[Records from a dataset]
━━━
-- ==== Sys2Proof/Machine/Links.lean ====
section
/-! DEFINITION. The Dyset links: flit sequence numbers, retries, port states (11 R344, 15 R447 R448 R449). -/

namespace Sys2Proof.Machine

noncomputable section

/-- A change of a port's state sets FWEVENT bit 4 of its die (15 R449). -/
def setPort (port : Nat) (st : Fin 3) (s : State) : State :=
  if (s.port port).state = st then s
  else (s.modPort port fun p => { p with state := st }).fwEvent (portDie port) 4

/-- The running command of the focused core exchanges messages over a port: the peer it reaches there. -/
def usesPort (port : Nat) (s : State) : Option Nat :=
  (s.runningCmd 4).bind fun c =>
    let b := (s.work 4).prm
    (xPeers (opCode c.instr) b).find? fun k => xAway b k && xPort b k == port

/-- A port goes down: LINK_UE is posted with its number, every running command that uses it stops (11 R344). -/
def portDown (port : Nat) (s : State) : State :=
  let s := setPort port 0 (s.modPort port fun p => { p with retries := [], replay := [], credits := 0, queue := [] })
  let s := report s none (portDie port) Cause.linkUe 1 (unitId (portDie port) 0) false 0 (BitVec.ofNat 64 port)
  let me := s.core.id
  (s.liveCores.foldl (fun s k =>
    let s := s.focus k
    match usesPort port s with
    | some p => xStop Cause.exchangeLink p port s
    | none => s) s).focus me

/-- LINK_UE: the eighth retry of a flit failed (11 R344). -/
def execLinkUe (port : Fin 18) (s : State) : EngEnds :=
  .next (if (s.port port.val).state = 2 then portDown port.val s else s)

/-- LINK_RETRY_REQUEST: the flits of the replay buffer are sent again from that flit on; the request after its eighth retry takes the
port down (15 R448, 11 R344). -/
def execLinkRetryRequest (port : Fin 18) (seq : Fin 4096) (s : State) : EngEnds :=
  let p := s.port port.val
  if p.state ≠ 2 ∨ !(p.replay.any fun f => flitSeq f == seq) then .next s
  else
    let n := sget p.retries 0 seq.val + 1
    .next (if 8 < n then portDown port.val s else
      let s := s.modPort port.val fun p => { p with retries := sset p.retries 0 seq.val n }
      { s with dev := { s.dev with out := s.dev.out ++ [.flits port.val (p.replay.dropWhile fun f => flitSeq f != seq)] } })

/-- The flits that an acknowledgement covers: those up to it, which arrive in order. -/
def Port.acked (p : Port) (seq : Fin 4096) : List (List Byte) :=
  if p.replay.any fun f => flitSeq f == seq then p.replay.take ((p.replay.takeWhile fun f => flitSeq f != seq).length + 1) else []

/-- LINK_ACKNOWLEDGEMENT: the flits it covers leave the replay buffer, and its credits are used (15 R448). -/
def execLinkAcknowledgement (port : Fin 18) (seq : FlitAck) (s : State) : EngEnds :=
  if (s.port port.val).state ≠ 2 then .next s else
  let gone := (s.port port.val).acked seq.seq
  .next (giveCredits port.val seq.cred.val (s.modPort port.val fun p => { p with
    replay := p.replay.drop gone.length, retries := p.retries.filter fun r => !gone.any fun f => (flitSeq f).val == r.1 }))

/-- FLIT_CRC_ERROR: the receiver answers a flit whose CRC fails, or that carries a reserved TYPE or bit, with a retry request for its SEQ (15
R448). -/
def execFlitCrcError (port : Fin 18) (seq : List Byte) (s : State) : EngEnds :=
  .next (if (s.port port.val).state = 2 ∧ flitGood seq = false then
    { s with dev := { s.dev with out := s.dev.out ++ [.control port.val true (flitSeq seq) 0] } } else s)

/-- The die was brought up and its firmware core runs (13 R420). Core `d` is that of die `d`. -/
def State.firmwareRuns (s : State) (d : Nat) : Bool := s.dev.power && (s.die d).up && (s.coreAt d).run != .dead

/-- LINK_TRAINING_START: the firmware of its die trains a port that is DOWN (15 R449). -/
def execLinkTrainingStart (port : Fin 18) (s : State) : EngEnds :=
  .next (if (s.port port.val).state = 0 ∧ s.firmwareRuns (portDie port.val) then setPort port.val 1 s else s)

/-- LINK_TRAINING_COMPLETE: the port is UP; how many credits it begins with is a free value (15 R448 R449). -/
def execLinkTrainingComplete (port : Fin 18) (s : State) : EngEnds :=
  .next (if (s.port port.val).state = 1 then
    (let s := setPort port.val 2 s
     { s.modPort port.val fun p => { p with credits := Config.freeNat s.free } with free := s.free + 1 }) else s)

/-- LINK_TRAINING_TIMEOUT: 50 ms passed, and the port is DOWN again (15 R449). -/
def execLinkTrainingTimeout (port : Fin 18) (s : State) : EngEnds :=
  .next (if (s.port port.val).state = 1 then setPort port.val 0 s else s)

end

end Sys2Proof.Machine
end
━━━
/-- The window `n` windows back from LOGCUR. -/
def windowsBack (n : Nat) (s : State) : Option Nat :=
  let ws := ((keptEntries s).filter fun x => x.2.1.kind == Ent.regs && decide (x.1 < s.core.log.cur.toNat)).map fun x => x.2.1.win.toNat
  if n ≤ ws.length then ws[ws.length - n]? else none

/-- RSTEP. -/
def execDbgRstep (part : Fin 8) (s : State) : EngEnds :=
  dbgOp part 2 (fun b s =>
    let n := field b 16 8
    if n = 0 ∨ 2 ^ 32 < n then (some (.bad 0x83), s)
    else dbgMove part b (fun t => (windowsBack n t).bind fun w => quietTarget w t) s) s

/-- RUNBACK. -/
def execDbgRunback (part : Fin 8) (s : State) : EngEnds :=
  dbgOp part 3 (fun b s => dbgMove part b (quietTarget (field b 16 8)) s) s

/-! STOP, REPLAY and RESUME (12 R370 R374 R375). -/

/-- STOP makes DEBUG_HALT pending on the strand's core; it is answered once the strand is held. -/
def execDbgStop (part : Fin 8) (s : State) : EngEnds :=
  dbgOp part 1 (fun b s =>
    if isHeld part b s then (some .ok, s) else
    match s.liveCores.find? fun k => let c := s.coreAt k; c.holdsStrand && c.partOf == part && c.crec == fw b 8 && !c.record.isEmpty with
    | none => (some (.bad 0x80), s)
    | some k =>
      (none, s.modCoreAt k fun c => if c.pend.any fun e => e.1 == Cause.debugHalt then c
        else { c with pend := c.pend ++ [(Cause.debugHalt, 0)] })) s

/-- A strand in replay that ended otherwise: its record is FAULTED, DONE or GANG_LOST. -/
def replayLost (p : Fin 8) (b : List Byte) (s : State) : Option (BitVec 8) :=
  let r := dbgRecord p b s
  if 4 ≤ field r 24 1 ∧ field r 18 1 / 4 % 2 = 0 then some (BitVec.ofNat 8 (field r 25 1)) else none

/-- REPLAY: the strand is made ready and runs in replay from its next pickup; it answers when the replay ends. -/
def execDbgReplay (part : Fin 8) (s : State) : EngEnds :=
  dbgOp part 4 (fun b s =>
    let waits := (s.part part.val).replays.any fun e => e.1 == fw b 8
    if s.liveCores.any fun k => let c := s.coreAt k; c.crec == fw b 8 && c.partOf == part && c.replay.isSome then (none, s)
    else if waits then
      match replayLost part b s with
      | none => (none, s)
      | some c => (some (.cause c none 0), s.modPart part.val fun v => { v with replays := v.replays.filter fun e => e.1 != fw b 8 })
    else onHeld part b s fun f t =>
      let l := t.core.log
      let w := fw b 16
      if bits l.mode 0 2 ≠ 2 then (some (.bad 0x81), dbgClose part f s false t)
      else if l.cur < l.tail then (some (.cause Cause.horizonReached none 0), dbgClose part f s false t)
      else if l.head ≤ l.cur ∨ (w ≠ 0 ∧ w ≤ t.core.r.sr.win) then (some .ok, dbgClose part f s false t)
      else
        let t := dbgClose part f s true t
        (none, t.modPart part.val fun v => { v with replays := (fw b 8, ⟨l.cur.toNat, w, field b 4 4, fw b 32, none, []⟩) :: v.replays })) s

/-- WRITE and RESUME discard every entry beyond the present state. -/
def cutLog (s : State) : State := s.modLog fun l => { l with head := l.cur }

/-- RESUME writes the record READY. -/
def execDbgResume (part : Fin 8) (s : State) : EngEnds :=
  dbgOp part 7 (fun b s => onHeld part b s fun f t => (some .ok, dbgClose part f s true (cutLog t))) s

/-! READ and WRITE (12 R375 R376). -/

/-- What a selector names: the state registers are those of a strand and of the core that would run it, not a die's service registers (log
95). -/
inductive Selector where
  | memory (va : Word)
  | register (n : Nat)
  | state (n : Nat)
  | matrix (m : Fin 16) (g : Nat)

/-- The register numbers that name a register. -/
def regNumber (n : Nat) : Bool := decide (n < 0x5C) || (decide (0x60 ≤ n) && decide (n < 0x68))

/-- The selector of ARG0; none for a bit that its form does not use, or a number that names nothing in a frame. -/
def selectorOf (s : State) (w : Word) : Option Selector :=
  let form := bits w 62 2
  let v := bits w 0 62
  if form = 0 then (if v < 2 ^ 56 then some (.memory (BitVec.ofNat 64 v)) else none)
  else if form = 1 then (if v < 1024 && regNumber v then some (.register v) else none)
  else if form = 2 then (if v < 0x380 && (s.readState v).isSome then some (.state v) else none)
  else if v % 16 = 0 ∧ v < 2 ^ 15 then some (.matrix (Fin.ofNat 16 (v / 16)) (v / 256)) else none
━━━
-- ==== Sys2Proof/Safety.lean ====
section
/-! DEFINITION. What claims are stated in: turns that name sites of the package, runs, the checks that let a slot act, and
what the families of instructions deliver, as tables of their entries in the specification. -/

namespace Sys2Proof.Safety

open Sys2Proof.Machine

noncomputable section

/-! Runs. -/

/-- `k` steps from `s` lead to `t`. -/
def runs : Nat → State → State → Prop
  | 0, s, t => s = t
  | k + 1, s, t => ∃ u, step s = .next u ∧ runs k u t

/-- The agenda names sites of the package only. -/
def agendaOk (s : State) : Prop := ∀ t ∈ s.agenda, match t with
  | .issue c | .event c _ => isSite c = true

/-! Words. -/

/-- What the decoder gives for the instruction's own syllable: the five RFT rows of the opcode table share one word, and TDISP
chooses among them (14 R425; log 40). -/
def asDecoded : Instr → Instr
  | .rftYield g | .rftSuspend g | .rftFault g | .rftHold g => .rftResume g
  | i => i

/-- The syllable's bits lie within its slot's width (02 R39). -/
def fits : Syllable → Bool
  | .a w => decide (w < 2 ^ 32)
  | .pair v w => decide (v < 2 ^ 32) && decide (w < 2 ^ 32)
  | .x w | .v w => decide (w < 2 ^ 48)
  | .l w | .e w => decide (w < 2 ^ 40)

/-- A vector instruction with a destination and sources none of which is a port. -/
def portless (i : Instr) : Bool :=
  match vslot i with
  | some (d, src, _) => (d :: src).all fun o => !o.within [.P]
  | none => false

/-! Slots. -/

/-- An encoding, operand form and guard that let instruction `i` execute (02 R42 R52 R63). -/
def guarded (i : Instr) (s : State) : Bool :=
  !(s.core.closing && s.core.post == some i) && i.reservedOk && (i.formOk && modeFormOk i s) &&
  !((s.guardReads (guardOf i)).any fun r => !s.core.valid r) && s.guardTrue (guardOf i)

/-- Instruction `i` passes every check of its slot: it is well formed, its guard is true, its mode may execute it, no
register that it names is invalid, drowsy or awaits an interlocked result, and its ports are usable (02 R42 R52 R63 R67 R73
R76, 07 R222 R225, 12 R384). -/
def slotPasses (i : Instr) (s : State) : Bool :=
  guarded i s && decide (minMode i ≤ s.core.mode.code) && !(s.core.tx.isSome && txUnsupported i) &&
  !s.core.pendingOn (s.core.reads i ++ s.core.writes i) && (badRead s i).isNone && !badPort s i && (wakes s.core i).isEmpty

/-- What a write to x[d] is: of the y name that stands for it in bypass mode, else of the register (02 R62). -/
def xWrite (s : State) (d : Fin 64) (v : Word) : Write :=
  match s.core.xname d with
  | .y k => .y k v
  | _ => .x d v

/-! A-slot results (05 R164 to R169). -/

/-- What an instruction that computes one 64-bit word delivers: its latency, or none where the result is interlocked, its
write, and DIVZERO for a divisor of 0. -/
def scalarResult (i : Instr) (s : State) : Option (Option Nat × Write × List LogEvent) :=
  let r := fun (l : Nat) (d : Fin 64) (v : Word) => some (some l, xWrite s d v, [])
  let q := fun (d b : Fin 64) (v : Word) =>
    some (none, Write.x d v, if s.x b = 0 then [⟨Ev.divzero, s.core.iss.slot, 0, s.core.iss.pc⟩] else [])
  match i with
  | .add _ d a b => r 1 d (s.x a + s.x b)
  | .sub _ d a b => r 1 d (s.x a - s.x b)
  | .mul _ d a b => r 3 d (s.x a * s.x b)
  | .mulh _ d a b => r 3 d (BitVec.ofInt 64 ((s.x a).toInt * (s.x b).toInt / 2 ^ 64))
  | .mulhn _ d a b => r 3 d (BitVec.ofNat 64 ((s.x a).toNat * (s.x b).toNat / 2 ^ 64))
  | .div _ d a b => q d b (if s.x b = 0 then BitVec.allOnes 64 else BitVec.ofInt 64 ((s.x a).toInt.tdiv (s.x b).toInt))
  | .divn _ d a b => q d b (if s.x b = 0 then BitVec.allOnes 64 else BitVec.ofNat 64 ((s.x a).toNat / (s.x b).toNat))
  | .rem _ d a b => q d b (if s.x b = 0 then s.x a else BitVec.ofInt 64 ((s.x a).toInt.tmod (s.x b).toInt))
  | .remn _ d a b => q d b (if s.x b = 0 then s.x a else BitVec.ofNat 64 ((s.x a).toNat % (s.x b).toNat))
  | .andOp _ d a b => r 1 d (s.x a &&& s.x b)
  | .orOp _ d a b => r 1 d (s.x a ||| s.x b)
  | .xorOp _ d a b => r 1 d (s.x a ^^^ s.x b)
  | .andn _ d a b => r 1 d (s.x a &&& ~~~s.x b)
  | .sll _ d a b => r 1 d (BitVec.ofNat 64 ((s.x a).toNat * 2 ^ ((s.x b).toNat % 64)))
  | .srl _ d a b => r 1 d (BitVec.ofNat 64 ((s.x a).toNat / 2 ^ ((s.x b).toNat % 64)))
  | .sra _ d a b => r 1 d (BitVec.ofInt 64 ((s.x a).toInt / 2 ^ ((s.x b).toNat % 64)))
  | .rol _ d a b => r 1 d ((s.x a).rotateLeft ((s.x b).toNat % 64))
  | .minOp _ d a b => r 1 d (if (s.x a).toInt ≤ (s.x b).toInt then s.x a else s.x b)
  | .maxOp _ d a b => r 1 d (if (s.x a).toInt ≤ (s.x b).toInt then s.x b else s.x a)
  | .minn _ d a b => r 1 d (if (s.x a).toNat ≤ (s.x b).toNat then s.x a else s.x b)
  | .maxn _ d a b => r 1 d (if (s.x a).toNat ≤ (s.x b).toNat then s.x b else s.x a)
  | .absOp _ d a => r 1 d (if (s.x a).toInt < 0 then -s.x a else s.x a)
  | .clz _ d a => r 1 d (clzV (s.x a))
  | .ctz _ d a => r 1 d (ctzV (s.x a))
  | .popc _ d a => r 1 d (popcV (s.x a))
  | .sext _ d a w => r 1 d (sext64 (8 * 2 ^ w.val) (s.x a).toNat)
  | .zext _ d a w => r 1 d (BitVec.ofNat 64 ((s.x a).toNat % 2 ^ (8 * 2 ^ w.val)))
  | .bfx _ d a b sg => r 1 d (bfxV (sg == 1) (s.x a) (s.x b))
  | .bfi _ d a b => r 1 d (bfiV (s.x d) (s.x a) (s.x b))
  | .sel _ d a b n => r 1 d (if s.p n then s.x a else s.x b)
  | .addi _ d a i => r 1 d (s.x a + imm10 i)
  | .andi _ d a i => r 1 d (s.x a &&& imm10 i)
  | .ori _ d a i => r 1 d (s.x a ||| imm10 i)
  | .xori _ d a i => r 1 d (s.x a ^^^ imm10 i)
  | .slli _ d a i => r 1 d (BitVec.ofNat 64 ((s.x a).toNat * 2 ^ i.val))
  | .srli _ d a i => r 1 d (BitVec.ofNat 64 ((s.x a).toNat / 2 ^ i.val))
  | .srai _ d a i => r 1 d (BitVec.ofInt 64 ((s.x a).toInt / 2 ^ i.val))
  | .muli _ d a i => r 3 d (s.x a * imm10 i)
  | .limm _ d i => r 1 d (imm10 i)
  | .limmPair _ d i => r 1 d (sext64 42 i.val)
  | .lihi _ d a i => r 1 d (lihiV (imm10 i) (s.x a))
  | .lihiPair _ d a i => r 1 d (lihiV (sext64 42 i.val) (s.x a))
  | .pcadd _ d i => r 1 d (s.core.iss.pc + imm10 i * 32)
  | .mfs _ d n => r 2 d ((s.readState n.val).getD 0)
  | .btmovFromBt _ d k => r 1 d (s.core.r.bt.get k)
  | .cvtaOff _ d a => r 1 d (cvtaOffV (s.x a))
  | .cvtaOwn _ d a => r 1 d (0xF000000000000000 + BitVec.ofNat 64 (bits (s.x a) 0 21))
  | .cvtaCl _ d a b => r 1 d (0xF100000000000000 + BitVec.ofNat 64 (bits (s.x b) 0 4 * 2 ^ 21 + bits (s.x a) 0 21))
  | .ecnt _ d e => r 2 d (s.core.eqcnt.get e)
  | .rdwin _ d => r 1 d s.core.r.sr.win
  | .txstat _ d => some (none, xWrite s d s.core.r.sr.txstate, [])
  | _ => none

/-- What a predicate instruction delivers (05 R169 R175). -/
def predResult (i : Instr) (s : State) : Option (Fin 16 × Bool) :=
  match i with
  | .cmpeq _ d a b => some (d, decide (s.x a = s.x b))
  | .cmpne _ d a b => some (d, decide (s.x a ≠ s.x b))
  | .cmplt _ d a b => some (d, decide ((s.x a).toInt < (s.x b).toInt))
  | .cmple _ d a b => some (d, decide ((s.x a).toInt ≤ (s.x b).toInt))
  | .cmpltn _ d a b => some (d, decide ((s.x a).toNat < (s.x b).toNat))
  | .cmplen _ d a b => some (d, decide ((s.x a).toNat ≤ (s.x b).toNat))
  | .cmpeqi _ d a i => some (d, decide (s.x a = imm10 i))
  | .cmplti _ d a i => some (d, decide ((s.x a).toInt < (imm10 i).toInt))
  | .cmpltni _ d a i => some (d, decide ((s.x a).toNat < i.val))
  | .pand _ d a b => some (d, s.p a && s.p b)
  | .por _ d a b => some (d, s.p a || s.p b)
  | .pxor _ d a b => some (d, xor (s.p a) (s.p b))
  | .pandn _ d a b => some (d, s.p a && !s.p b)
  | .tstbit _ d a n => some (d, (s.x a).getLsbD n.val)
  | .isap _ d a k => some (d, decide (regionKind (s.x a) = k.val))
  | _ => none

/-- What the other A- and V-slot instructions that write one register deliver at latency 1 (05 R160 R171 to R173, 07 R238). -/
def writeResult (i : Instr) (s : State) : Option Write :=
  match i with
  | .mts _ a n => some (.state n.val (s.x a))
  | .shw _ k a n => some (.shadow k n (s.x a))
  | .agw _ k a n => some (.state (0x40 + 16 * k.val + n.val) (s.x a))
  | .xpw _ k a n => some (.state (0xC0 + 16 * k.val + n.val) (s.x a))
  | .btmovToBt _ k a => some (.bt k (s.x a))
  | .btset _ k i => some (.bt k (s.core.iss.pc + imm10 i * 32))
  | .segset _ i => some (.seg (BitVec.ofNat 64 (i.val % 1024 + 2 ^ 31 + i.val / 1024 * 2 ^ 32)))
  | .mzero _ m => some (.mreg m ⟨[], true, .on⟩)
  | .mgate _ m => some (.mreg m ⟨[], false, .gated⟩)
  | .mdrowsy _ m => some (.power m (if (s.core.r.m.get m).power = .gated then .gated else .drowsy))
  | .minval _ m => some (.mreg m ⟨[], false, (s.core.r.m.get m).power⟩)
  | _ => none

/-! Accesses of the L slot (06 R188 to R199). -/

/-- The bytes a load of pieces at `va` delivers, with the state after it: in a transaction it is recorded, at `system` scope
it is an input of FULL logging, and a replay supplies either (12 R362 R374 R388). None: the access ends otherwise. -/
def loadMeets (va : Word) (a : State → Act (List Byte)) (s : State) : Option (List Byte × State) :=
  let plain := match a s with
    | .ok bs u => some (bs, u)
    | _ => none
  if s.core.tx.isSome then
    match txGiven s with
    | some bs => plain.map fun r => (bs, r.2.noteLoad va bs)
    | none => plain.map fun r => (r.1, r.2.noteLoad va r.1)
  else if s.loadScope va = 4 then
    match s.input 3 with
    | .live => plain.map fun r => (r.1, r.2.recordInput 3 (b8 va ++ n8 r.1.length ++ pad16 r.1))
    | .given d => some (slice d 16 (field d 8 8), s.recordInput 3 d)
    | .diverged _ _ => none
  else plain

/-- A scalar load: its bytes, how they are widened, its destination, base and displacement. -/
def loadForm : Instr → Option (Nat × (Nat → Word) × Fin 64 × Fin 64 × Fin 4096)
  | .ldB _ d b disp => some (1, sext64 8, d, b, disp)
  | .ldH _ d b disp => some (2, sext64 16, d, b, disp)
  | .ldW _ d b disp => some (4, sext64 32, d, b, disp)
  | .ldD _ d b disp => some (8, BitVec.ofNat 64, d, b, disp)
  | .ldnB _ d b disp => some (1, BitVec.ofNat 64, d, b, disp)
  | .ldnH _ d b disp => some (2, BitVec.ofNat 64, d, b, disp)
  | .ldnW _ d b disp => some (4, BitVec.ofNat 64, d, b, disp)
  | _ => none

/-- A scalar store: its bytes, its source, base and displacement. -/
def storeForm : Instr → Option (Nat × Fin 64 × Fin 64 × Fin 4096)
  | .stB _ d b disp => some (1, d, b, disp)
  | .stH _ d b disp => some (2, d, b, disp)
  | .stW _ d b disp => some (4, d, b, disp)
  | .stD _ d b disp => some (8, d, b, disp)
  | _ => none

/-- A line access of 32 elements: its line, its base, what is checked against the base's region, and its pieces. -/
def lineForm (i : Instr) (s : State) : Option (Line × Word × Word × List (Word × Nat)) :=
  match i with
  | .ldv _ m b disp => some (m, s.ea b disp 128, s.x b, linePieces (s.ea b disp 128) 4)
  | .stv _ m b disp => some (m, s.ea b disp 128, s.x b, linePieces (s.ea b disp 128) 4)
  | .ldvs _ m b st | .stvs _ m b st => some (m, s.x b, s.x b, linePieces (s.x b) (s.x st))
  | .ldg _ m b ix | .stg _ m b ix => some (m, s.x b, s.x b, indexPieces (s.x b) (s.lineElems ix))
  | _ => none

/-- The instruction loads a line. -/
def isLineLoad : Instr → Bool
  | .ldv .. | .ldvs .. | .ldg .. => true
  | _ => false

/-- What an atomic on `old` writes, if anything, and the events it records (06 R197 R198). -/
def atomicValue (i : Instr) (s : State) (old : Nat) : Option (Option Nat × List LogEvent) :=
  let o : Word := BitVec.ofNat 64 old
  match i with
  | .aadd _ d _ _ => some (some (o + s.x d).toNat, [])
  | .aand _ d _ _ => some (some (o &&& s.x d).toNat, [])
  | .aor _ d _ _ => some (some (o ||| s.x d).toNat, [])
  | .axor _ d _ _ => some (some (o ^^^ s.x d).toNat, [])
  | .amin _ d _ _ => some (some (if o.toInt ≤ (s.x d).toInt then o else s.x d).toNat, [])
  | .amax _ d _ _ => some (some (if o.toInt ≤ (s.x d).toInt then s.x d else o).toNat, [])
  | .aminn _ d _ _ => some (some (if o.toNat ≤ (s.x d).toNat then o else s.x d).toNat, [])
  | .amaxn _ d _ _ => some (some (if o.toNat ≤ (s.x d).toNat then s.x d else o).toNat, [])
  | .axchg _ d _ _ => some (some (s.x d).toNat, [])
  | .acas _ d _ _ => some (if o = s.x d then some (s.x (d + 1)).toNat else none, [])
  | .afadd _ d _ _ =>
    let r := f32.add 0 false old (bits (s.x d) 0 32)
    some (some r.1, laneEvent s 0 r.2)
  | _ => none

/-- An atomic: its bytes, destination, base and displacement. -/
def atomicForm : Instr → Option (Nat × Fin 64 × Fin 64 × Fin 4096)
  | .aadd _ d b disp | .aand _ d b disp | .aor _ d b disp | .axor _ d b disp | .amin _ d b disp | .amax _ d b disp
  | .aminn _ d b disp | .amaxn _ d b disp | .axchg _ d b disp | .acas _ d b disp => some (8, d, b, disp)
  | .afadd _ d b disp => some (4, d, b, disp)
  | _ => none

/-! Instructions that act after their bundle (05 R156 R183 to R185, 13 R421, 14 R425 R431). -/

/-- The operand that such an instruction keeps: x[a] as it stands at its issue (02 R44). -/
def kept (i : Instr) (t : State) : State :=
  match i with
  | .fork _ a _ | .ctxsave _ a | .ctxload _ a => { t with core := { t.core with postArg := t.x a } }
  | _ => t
━━━
• _Task directions_: Return a word-for-word copy of the lines above from the one holding "-- ==== Sys2Proof/Machine/Links.lean" through the one holding "let me := s.core.id", with both of them included and nothing besides.

• _Output of the exercise_:
-- ==== Sys2Proof/Machine/Links.lean ====
section
/-! DEFINITION. The Dyset links: flit sequence numbers, retries, port states (11 R344, 15 R447 R448 R449). -/

namespace Sys2Proof.Machine

noncomputable section

/-- A change of a port's state sets FWEVENT bit 4 of its die (15 R449). -/
def setPort (port : Nat) (st : Fin 3) (s : State) : State :=
  if (s.port port).state = st then s
  else (s.modPort port fun p => { p with state := st }).fwEvent (portDie port) 4

/-- The running command of the focused core exchanges messages over a port: the peer it reaches there. -/
def usesPort (port : Nat) (s : State) : Option Nat :=
  (s.runningCmd 4).bind fun c =>
    let b := (s.work 4).prm
    (xPeers (opCode c.instr) b).find? fun k => xAway b k && xPort b k == port

/-- A port goes down: LINK_UE is posted with its number, every running command that uses it stops (11 R344). -/
def portDown (port : Nat) (s : State) : State :=
  let s := setPort port 0 (s.modPort port fun p => { p with retries := [], replay := [], credits := 0, queue := [] })
  let s := report s none (portDie port) Cause.linkUe 1 (unitId (portDie port) 0) false 0 (BitVec.ofNat 64 port)
  let me := s.core.id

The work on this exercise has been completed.